The beady green eye of Kevin Spacey on the programme lying beside the computer keeps goading me not to forget this production, Like Shakespeare’s Richard of Gloucester that eye insists on being noticed.
The show of course has been and gone. It did not quite soar but there was a deal of satisfaction in seeing such a full version played with thought and gusto.
The attraction was seeing how the star of American Beauty could deal with a stage performance. He has chosen to put his energies into London’s Old Vic in recent years and he would not be the only actor in the world working successfully in both theatre and film. Director Sam Mendes likewise operates in both worlds. Well, why not? It might be said that film needs the stage to keep certain skills robust. Or that film provides the income to do what you want in the theatre.
(Look up the career of Shakespearean Charlton Heston and see why he did clunkers like Earthquake. Then savour his Player King in Kenneth Branagh’s Hamlet)
Spacey certainly gave us a Richard of evil presence and charm but his performance was not free of vocal problems, of which more later.
The set with its moving walls, projections of characters’ names and surrounding row of back lit opening and closing doors was a player on its own. The play’s opening word ‘NOW’ dominated the upstage as the audience came in. Immediacy, action, want it now, first word in the play, no thought of future consequences – Richard is full of all of this and Spacey’s Richard, hobbled by an elaborate caliper, clearly enjoyed showing us an unprincipled rise to power.
Excellent support from a ghostly bag lady of a Queen Margaret (Gemma Jones) haunting her old enemies with truthful observations on their characters and actions and marking each door with a cross as another one exits, doomed by Richard.
The wooing of Lady Anne (Annabel Scholey) fell a little short of the necessary tension but the later joining of Anne with Queen Margaret, Queen Elizabeth (Haydn Gwynne) and the Duchess of York (Maureen Anderman) for the great operatic grieving and cursing sequences was intense and hypnotic.
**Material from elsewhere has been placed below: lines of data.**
/-- R184: while /RESET is low the part takes no host access, and nothing of the line or the timers happens (log 16);
the inputs CLK and /RESET are all that still act. -/
def Obligations.NothingActsWhileResetIsLow : Prop :=
  ∀ (c : Instr) (s : State), s.inReset = true → c.isInput = false → exec c s = .next s

/-- R185: CLK stops and runs again without any other change; while it is stopped no event of the line, of the timers
or of the scheduler has an effect (log 16).  That a level of RXD which changed meanwhile is not seen at the restart is
the model's choice (log 35).
R144: the time counter rises by 1 every microsecond and wraps; the model's clock goes with it (log 3). -/
def Obligations.ClockInputAndMicrosecondTick : Prop :=
  ((∀ s : State, exec .clkStop s = .next { s with clkRunning := false }) ∧
   (∀ s : State, exec .clkRestart s = .next { s with clkRunning := true }) ∧
   ∀ (c : Instr) (s : State), s.clkRunning = false → c.isLinkEvent = true → exec c s = .next s) ∧
  ∀ s : State, s.inReset = false → s.clkRunning = true →
    exec .timeCounterTick s =
      .next { s with time := { s.time with counter := s.time.counter + 1 }, clock := s.clock + 1 }

/-- Device reset from any state: every block at its reset values (R40, R66, R94, R130, R143, R151, R152, R184), no
exchange in flight (R39), the pins at rest (R1).  That the CLK input and the queue are kept is the model's (log 23);
so are the instants of the receiver and the clock (log 24).
What the 64 addresses read in the state after reset: the map of section 10.2 at the owning blocks' values. -/
def Obligations.DeviceResetValues : Prop :=
  (∀ s : State, ∃ t, exec .deviceReset s = .next t ∧
     t.inReset = true ∧ t.clkRunning = s.clkRunning ∧ t.pending = s.pending ∧ t.clock = 0 ∧
     t.host.cmdarg = 0 ∧ t.host.cmdres = .ok ∧ t.host.slotsel = 0 ∧ t.host.slptr = 0 ∧ stationByte t.host.stasel = 1 ∧
     t.host.fsel = 0 ∧ t.host.ienab = 0 ∧ t.host.lastRead = none ∧
     t.link.state = .stopped ∧ t.link.lineErrors = 0 ∧ t.link.link = false ∧ t.link.wrej = false ∧
     t.link.config =
       { rate := 1, rwin := 50, burst := 4, retry := 2, busylim := 3, backoff := 10, round := 20, slowdiv := 8,
         probediv := 16, tmarkl := 0, tmarkh := 0 } ∧
     t.sched =
       { roundList := [], roundTimer := .stopped, roundCounter := 0, burstCounter := 0, discovery := [],
         rlate := false } ∧
     t.engine = none ∧ t.txen = false ∧ t.txd = true ∧
     t.receiver.edge = none ∧ t.receiver.assembling = none ∧ t.receiver.gapPassed = false ∧
     (∀ n, t.station n =
       { state := .unused, cls := .fast, mode := .level, faultCounter := 0, missCount := 0, nextToggle := false,
         resync := false, disablePending := false, latch := false, attnCode := 0, ackPending := false,
         stationType := 0, lastStatus := 0 }) ∧
     (∀ i, t.slot i =
       { state := .free, station := 0, kind := .fetch, code := 0, priority := 0, ordered := false, reqLen := 0,
         reqBytes := Vector.replicate 32 0, outcome := .none, reason := 0, replyKind := .none, replyLen := 0,
         replyBytes := Vector.replicate 32 0, attempts := 0, busyCount := 0, failCount := 0, finishTime := 0,
         backoff := none }) ∧
     t.service = [] ∧ t.slotdone = 0 ∧
     (∀ f : FilterId, t.notes.filters[f] =
       { active := false, action := .accept, kinds := 0, stationLow := 0, stationHigh := 30, codeLow := 0,
         codeHigh := 255 }) ∧
     t.notes.fdefault = .accept ∧ t.notes.queue = [] ∧ t.notes.nqovr = 0 ∧ t.notes.ovr = false ∧
     t.notes.nthresh = 1 ∧
     t.time.counter = 0 ∧ t.time.snapshot = 0 ∧ t.time.interval = none ∧ t.time.pendingMark = false ∧
     t.istat = 0 ∧ t.intAsserted = false) ∧
  (List.range 64).map (fun n => readRegister (BitVec.ofNat 6 n) State.reset) =
    [0, 0, 0, 0, 0, 0, 1, 50] ++ [4, 2, 3, 10, 20, 8, 16, 0] ++ [0, 1, 0, 0, 0, 0, 0, 0] ++
    [0, 0, 0, 0, 0, 0, 0, 0] ++ [0, 0, 0, 0, 0, 0, 0, 0] ++ [0, 0, 0, 0, 0, 0, 0, 0] ++
    [0, 1, 0, 0, 0, 0, 0, 0] ++ [0, 0, 0, 0, 1, 31, 0, 255]
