-- ==== Sys2Proof/Laws/State.lean ====
section
/-! SUPPORT. What each update of a block leaves in each field, and the entries of the two tables. -/

namespace Sys2Proof.Machine

/-! ### setHost -/

@[simp] theorem setHost_host (s : State) (x : HostUnit) : (s.setHost x).host = x := rfl
@[simp] theorem setHost_link (s : State) (x : HostUnit) : (s.setHost x).link = s.link := rfl
@[simp] theorem setHost_sched (s : State) (x : HostUnit) : (s.setHost x).sched = s.sched := rfl
@[simp] theorem setHost_engine (s : State) (x : HostUnit) : (s.setHost x).engine = s.engine := rfl
@[simp] theorem setHost_receiver (s : State) (x : HostUnit) : (s.setHost x).receiver = s.receiver := rfl
@[simp] theorem setHost_stations (s : State) (x : HostUnit) : (s.setHost x).stations = s.stations := rfl
@[simp] theorem setHost_slots (s : State) (x : HostUnit) : (s.setHost x).slots = s.slots := rfl
@[simp] theorem setHost_service (s : State) (x : HostUnit) : (s.setHost x).service = s.service := rfl
@[simp] theorem setHost_notes (s : State) (x : HostUnit) : (s.setHost x).notes = s.notes := rfl
@[simp] theorem setHost_time (s : State) (x : HostUnit) : (s.setHost x).time = s.time := rfl
@[simp] theorem setHost_clock (s : State) (x : HostUnit) : (s.setHost x).clock = s.clock := rfl
@[simp] theorem setHost_inReset (s : State) (x : HostUnit) : (s.setHost x).inReset = s.inReset := rfl
@[simp] theorem setHost_clkRunning (s : State) (x : HostUnit) : (s.setHost x).clkRunning = s.clkRunning := rfl
@[simp] theorem setHost_pending (s : State) (x : HostUnit) : (s.setHost x).pending = s.pending := rfl
@[simp] theorem setHost_station (s : State) (x : HostUnit) (n : StationId) : (s.setHost x).station n = s.station n := rfl
@[simp] theorem setHost_slot (s : State) (x : HostUnit) (i : SlotId) : (s.setHost x).slot i = s.slot i := rfl

/-! ### setLink -/

@[simp] theorem setLink_host (s : State) (x : LinkUnit) : (s.setLink x).host = s.host := rfl
@[simp] theorem setLink_link (s : State) (x : LinkUnit) : (s.setLink x).link = x := rfl
@[simp] theorem setLink_sched (s : State) (x : LinkUnit) : (s.setLink x).sched = s.sched := rfl
@[simp] theorem setLink_engine (s : State) (x : LinkUnit) : (s.setLink x).engine = s.engine := rfl
@[simp] theorem setLink_receiver (s : State) (x : LinkUnit) : (s.setLink x).receiver = s.receiver := rfl
@[simp] theorem setLink_stations (s : State) (x : LinkUnit) : (s.setLink x).stations = s.stations := rfl
@[simp] theorem setLink_slots (s : State) (x : LinkUnit) : (s.setLink x).slots = s.slots := rfl
@[simp] theorem setLink_service (s : State) (x : LinkUnit) : (s.setLink x).service = s.service := rfl
@[simp] theorem setLink_notes (s : State) (x : LinkUnit) : (s.setLink x).notes = s.notes := rfl
@[simp] theorem setLink_time (s : State) (x : LinkUnit) : (s.setLink x).time = s.time := rfl
@[simp] theorem setLink_clock (s : State) (x : LinkUnit) : (s.setLink x).clock = s.clock := rfl
@[simp] theorem setLink_inReset (s : State) (x : LinkUnit) : (s.setLink x).inReset = s.inReset := rfl
@[simp] theorem setLink_clkRunning (s : State) (x : LinkUnit) : (s.setLink x).clkRunning = s.clkRunning := rfl
@[simp] theorem setLink_pending (s : State) (x : LinkUnit) : (s.setLink x).pending = s.pending := rfl
@[simp] theorem setLink_station (s : State) (x : LinkUnit) (n : StationId) : (s.setLink x).station n = s.station n := rfl
@[simp] theorem setLink_slot (s : State) (x : LinkUnit) (i : SlotId) : (s.setLink x).slot i = s.slot i := rfl

/-! ### setSched -/

@[simp] theorem setSched_host (s : State) (x : Scheduler) : (s.setSched x).host = s.host := rfl
@[simp] theorem setSched_link (s : State) (x : Scheduler) : (s.setSched x).link = s.link := rfl
@[simp] theorem setSched_sched (s : State) (x : Scheduler) : (s.setSched x).sched = x := rfl
@[simp] theorem setSched_engine (s : State) (x : Scheduler) : (s.setSched x).engine = s.engine := rfl
@[simp] theorem setSched_receiver (s : State) (x : Scheduler) : (s.setSched x).receiver = s.receiver := rfl
@[simp] theorem setSched_stations (s : State) (x : Scheduler) : (s.setSched x).stations = s.stations := rfl
@[simp] theorem setSched_slots (s : State) (x : Scheduler) : (s.setSched x).slots = s.slots := rfl
@[simp] theorem setSched_service (s : State) (x : Scheduler) : (s.setSched x).service = s.service := rfl
@[simp] theorem setSched_notes (s : State) (x : Scheduler) : (s.setSched x).notes = s.notes := rfl
@[simp] theorem setSched_time (s : State) (x : Scheduler) : (s.setSched x).time = s.time := rfl
@[simp] theorem setSched_clock (s : State) (x : Scheduler) : (s.setSched x).clock = s.clock := rfl
@[simp] theorem setSched_inReset (s : State) (x : Scheduler) : (s.setSched x).inReset = s.inReset := rfl
@[simp] theorem setSched_clkRunning (s : State) (x : Scheduler) : (s.setSched x).clkRunning = s.clkRunning := rfl
@[simp] theorem setSched_pending (s : State) (x : Scheduler) : (s.setSched x).pending = s.pending := rfl
@[simp] theorem setSched_station (s : State) (x : Scheduler) (n : StationId) : (s.setSched x).station n = s.station n := rfl
@[simp] theorem setSched_slot (s : State) (x : Scheduler) (i : SlotId) : (s.setSched x).slot i = s.slot i := rfl

/-! ### setEngine -/

@[simp] theorem setEngine_host (s : State) (x : Option Exchange) : (s.setEngine x).host = s.host := rfl
@[simp] theorem setEngine_link (s : State) (x : Option Exchange) : (s.setEngine x).link = s.link := rfl
@[simp] theorem setEngine_sched (s : State) (x : Option Exchange) : (s.setEngine x).sched = s.sched := rfl
@[simp] theorem setEngine_engine (s : State) (x : Option Exchange) : (s.setEngine x).engine = x := rfl
@[simp] theorem setEngine_receiver (s : State) (x : Option Exchange) : (s.setEngine x).receiver = s.receiver := rfl
@[simp] theorem setEngine_stations (s : State) (x : Option Exchange) : (s.setEngine x).stations = s.stations := rfl
@[simp] theorem setEngine_slots (s : State) (x : Option Exchange) : (s.setEngine x).slots = s.slots := rfl
@[simp] theorem setEngine_service (s : State) (x : Option Exchange) : (s.setEngine x).service = s.service := rfl
@[simp] theorem setEngine_notes (s : State) (x : Option Exchange) : (s.setEngine x).notes = s.notes := rfl
@[simp] theorem setEngine_time (s : State) (x : Option Exchange) : (s.setEngine x).time = s.time := rfl
@[simp] theorem setEngine_clock (s : State) (x : Option Exchange) : (s.setEngine x).clock = s.clock := rfl
@[simp] theorem setEngine_inReset (s : State) (x : Option Exchange) : (s.setEngine x).inReset = s.inReset := rfl
@[simp] theorem setEngine_clkRunning (s : State) (x : Option Exchange) : (s.setEngine x).clkRunning = s.clkRunning := rfl
@[simp] theorem setEngine_pending (s : State) (x : Option Exchange) : (s.setEngine x).pending = s.pending := rfl
@[simp] theorem setEngine_station (s : State) (x : Option Exchange) (n : StationId) : (s.setEngine x).station n = s.station n := rfl
@[simp] theorem setEngine_slot (s : State) (x : Option Exchange) (i : SlotId) : (s.setEngine x).slot i = s.slot i := rfl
The show benefitted greatly from a Buckingham of cheerful personality in Chuk Iwuji, delighting in Richard’s machinations until the moment he is asked to kill the two little princes in the Tower, and from a lovely guilt obsessed Clarence in Chandler Williams.
And behind it all was the insistent and disturbing aural landscape provided by composer Mark Bennett.
Spacey’s voice in the vast barn of the Lyric did not always have the stamina it needed for a Richard that came in well over the 3 and a half hour mark. He was momentarily hoarse early on and definitely hoarse toward the end, having, I think, given the ghost nightmares before Bosworth rather more than his all. He certainly knows his way around a stage but the Lyric is a monster and you need staying power for Shakespeare and a capacity to always have something in reserve. (Wonder how it would have gone in the much more Shakespeare friendly Canberra Playhouse?)
However, the absorbing nature of a production that tackled pretty well the full text made being there very worthwhile. Even the Scrivener (Isaiah Johnson) who is a (usually cut) spit and a cough in Act III Scene vi was allowed to appear, the clear voice of an honest citizen seeing through the plotting.
The Lyric itself seemed to be having difficulties with a show that was not a big musical. The ushers at the Sunday matinee were giving out finishing times somewhat short of what actually occurred and the people next to me bolted moments before Bosworth, clearly needing to be on the way to somewhere else. The woman next to me dashed for a plane at the end. Why the two in front of us had gone by interval was any one’s guess (I would guess the show was not American Beauty) but the many empty seats upstairs were in need of a thorough papering with people who wanted to see Shakespeare. (Or a well promoted student rush)
Perhaps such a barn needed a barnstormer.